In this study, the results of the comprehensive assessment were basically consistent with the yields per unit crown width. However, there were differences. For instances, some plants, such as CY-7, CY-21 and CY-18, had high yields but were relatively low-ranked down the scale based on comprehensive assessment, whereas the plants CY-11, CY-28, CY-9 and CY-3 exhibited the opposite. These differences further indicate that the assessment for C. oleifera should not be confined to the single index yield. PCA is an analytical method in which multiple variables are integrated into a small number of variables without losing information of multiple related characteristics. Wang et al.29 used this method to analyze the 13 characteristics of “Xianglin” C. oleifera and extracted three principal components. According to them, the indices with high loads of the three principal components included fruit height, single-fruit weight, dry oil yield, 100-seed weight, fruit shape index and fresh oil yield. In a previous study, our team used PCA to analyze the 16 characteristics of Camellia weiningensis Y.K.Li.sP.nov. and extracted three principal components. The indices with high loads of the three principal components included oleic acid, fruit diameter, single-fruit weight, fruit shape index, pericarp thickness and dry kernel rate. In this study, the indices with high loads of 6 principal components consisted of single-fruit weight, pericarp thickness, fertile seed number, dry kernel rate, total unsaturated fatty acids, iodine value, dry seed rate, and so on. Although the characteristic indices for PCA vary according to C. oleifera cultivars, the final extracted principal components all include the fruit number characteristics, kernel economic characteristics and oil characteristics, which indicate that for the purpose of C. oleifera assessment, comprehensive factors should be considered. In the meantime, although the comprehensive evaluation systems of different C. oleifera cultivars are similar, there are differences. Therefore, in the comprehensive evaluation of the economic characteristics of C. oleifera, it is necessary to select the comprehensive evaluation indices according to different needs.

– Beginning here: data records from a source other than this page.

-- ==== Sys2Proof/Word.lean ====
section
/-! DEFINITION. The words of the module's registers, records and memories. -/

namespace Sys2Proof

/-- A register, an exchange word, a queue item: 64 bits (R49, R91, R122 and the other register rules). -/
abbrev W64 := BitVec 64

/-- The smallest addressable unit of HBM, of a tile bank and of the Keep store. -/
abbrev Byte := BitVec 8

end Sys2Proof
end

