/-! ## Module states and stop requests -/

/-- The encodings of Table 8.1. -/
def stCode : ModState → Nat
  | .boot => 0
  | .idle => 1
  | .loading => 2
  | .loaded => 3
  | .releasing => 4
  | .running => 5
  | .stopping => 6
  | .stopped => 7
  | .rewinding => 8
  | .stranded => 9
  | .faulted => 10

/-- A change of RUN_STATUS.STATE, with its pulse and its trace record; on entering STOPPED, a STOP record with the cause. -/
def enterState (st : ModState) (d : Dev) : Dev :=
  if d.run.st = st then d
  else
    let d := traceRun 1 (stCode st) (pulse 0x017 { d with run := { d.run with st := st } })
    if st = .stopped then traceRun 2 d.run.cause d else d

/-- RUN_STATUS.HOLD (R178). -/
def holdCode (r : Run) : Nat := if r.holdTrail then 1 else if r.holdCap then 2 else 0
def held (d : Dev) : Bool := d.run.holdTrail || d.run.holdCap

/-- A change of the holds, with the trace records of its start and end. -/
def setHold (trail cap : Bool) (d : Dev) : Dev :=
  let old := holdCode d.run
  let d := { d with run := { d.run with holdTrail := trail, holdCap := cap } }
  let new := holdCode d.run
  if old = new then d else traceRun 3 new d

/-- A design cycle is under way: RUNNING outside a hold, or STOPPING before the stop barrier (R164), with nothing left that
keeps step 0 from beginning (R192). -/
def cycleOpen (d : Dev) : Bool :=
  (decide (d.run.st = .running) || decide (d.run.st = .stopping)) && !d.run.draining && !held d && !d.run.baseWait

/-! ## Clocks (R348, R350) -/

/-- The clock of a domain of Table 17.1 runs: outside a stop of every domain, in RUN and on the way in or out of a power state; in SLEEP
by its SLEEP_EN, bit `b` of CLK_GATE. -/
def clockOn (b : Nat) (c : Clk) : Bool := !c.frozen && (decide (c.pw ≤ 2) || (c.pw = 3 && bit c.gate b))
/-- NOC: the service network and the hub blocks. -/
def nocOn (c : Clk) : Bool := clockOn 4 c
/-- SVC: the service cores; gated with NOC. -/
def svcOn (c : Clk) : Bool := clockOn 1 c && nocOn c
/-- KEEP: the Keep store. -/
def keepOn (c : Clk) : Bool := clockOn 10 c

/-- The design cycle in progress (R185). -/
def curCycle (d : Dev) : Nat := d.run.committed + 1

/-- Cause numbers of Table 8.3. -/
abbrev cFORCED := 1
abbrev cREGION_TORN := 2
abbrev cCLOCK_FAIL := 3
abbrev cCONTENTION := 4
abbrev cHORIZON_LATE := 5
abbrev cMEMORY_BOUNDS := 6
abbrev cHALT_IF := 7
abbrev cHALT_N := 8
abbrev cHOST_STOP := 9
abbrev cSTOP_AT := 10
abbrev cCOUNT := 11
abbrev cPARTNER_LOST := 12

/-- The lowest set cause of a set. -/
def lowestCause (set : BitVec 16) : Nat := ((bitsOf 16 set.toNat).head?).getD 0

/-- The physical regions in a state, ascending. -/
def regionsIn (d : Dev) (st : RegionSt) : List Nat := (List.range 32).filter fun r => decide ((regionOf d r).st = st)

/-- The REASON of a stop cause (Table 8.3). -/
def causeReason (d : Dev) (cause : Nat) : Nat :=
  match cause with
  | 1 => if d.run.forcedBy = 2 then 0x0323 else 0x0324
  | 2 => match (regionsIn d .torn).head? with
    | some r => (regionOf d r).tornReason
    | none => 0
  | 3 => 0x0910
  | 4 => 0x0321
  | 5 => 0x0320
  | 6 => 0x0322
  | 10 => if d.run.lateStop then 0x030B else 0
  | 12 => 0x0801
  | _ => 0

/-- The collected causes of a stop (R176). -/
def setCauses (set : BitVec 16) (d : Dev) : Dev :=
  let c := lowestCause set
  let d := { d with run := { d.run with set := set, cause := c } }
  { d with run := { d.run with reason := causeReason d c } }

/-- A stop request is registered (R174). During a hold it takes effect at once, at the barrier already passed (R178); in
RELEASING it waits for the barrier of design cycle 1 (R156); a request after the collection changes nothing (R176). The full
pass of the design cycle that the hold kept back belongs to the next run (R40), and delivery closes (R238). -/
def registerStop (cause : Nat) (d : Dev) : Dev :=
  let add (d : Dev) : Dev := { d with run := { d.run with reqs := setBit d.run.reqs cause true } }
  match d.run.st with
  | .running =>
    if held d then
      let d := setHold false false (add d)
      setCauses d.run.reqs (enterState .stopping { d with
        run := { d.run with draining := true, fullPass := false, fullNext := d.run.fullPass }, bkt := { d.bkt with delivOpen := false } })
    else enterState .stopping (add d)
  | .stopping => if d.run.draining then d else add d
  | .releasing => add d
  | _ => d

/-- A test-control instruction is in effect: loaded, with the module in BOOT or IDLE (R378). -/
def jtagTest (d : Dev) : Bool :=
  (d.run.st = .boot || d.run.st = .idle) && match d.pins.jtag with
  | .extest | .extestPulse | .extestTrain | .highz | .clamp => true
  | _ => false

/-! ## Regions leaving ACTIVE -/

/-- A region leaves ACTIVE: REGION_HELD_CYCLE takes the committed cycle. -/
def leaveActive (st : RegionSt) (r : Nat) (d : Dev) : Dev :=
  updRegion d r fun R =>
    { R with st := st, held := if R.st = .active then d.run.committed else R.held }

/-- A region becomes TORN with a reason; a reason already recorded stays (R165). `first` is what its first-fault registers hold
(R311). -/
def tearRegion (reason r : Nat) (first : Option (W64 × W64)) (d : Dev) : Dev :=
  let R := regionOf d r
  let d := if R.st = .torn then d else logEntry reason first d
  updRegion (leaveActive .torn r d) r fun R' =>
    { R' with tornReason := if R.st = .torn ∨ R.tornPend then R'.tornReason else reason, tornPend := false }

end Sys2Proof.Machine
end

In this study, the oil yield of C. oleifera grown in the low-hot valley area exhibited a very significant positive correlation with dry seed rate (r = 0.462). This results is consistent with the result based on 1361 different C. oleifera germplasms (r = 0.33) reported by Chen et al.40. Pericarp thickness exhibited a very significant negative correlation with fresh seed rate. According to the study conducted by Zhu and Shi28, pericarp thickness is negatively correlated with seed yield, and the seed yield decreases by 27% when the pericarp thickness increases by 1 cm. Our result is basically consistent with Zhu and Shi’s28. However, our study showed that in C. oleifera grown in the low-hot valley area, the dry seed rate exhibited a very significant negative correlation with the fresh seed rate (r = 0.439), which was quite different from those reported in the literature. For instances, in C. oleifera grown in Hu’an County, Hubei Province, the fresh seed rate is positively correlated with the dry seed rate (r = 0.32)41; based on the analysis of 1361 different C. oleifera germplasms, fresh seed rate has a very significant positive correlation with dry seed rate (r = 0.74), and the fresh seed rate in C. meiocarpa exhibits a very significant positive correlation with the dry seed rate (r = 0.79)42. Presumably, the reasons for these differences are as follows. The main difference between dry seeds and fresh seeds lies in water content. Fresh seed rate is an unstable index, and the water content of fresh seeds of C. oleifera under different climate varies greatly. Furthermore, the effect of production sites on dry seed rate and fresh seed rate are also significant. In addition, the fruit-picking time can also significantly affect the water content of fresh seeds43, which further affects the correlation between dry seed yield and fresh seed yield. However, these presumptions remain to be validated in the future. In addition, as this study was mainly to select the cultivars with satisfactory economic fruit characteristics, research flowers, leaves and tree growth has not been conducted yet at the current stage. The research in these aspects will undoubtedly deepen the systematic understanding of Camellia oleifera in the low heat river valley and provide useful data for the promotion of the species in areas with similar environmental conditions in the world.

Materials and methods

Experimental site

The experimental site is located at Ceheng County, Qianxinan Buyi and Miao Autonomous Prefecture, Southwest Guizhou Province, China (24.71°–24.94° N and 105.79°–106.05° E; Fig. 3). It is at the intersection of Nanpan River and Beipan River, two tributaries of the upper reaches of the Pearl River, and its terrain belongs to typical low-hot valleys. The climate of Cecheng County is subject to subtropical warm humid monsoon climate. In this region, there is no severe cold weather during the flowering period of C. oleifera. There, the average annual sunshine hours is 1514 h, the average annual temperature is 19.2 °C, with the extreme minimum temperature of − 4 °C, the average frost-free period is 345 d and the average annual rainfall is 1340.7 mm. At the experimental site, the soil is slightly acidic.

Figure 3
figure 3

Satellite maps of Biyou Town, Ceheng County, China (created with GGGIS Map Downloader, V1.02, http://gggis.com/).

Experimental materials

All experimental C. oleifera plants in this study were from the Camellia oleifera Germplasm Resources Nursery, located at Biyou Town, Ceheng County (Table 5). Prior to the establishment of the nursery, the C. oleifera research team of Guizhou University conducted an investigation of C. oleifera resources in Ceheng County. The germplasm resources with excellent performances in yield (high and stable) and disease resistance were selected and their seeds were collected. The seeds were sown at the nursery in 2007, with a density of 2000 per hectare, and three repetitions were set for each resource.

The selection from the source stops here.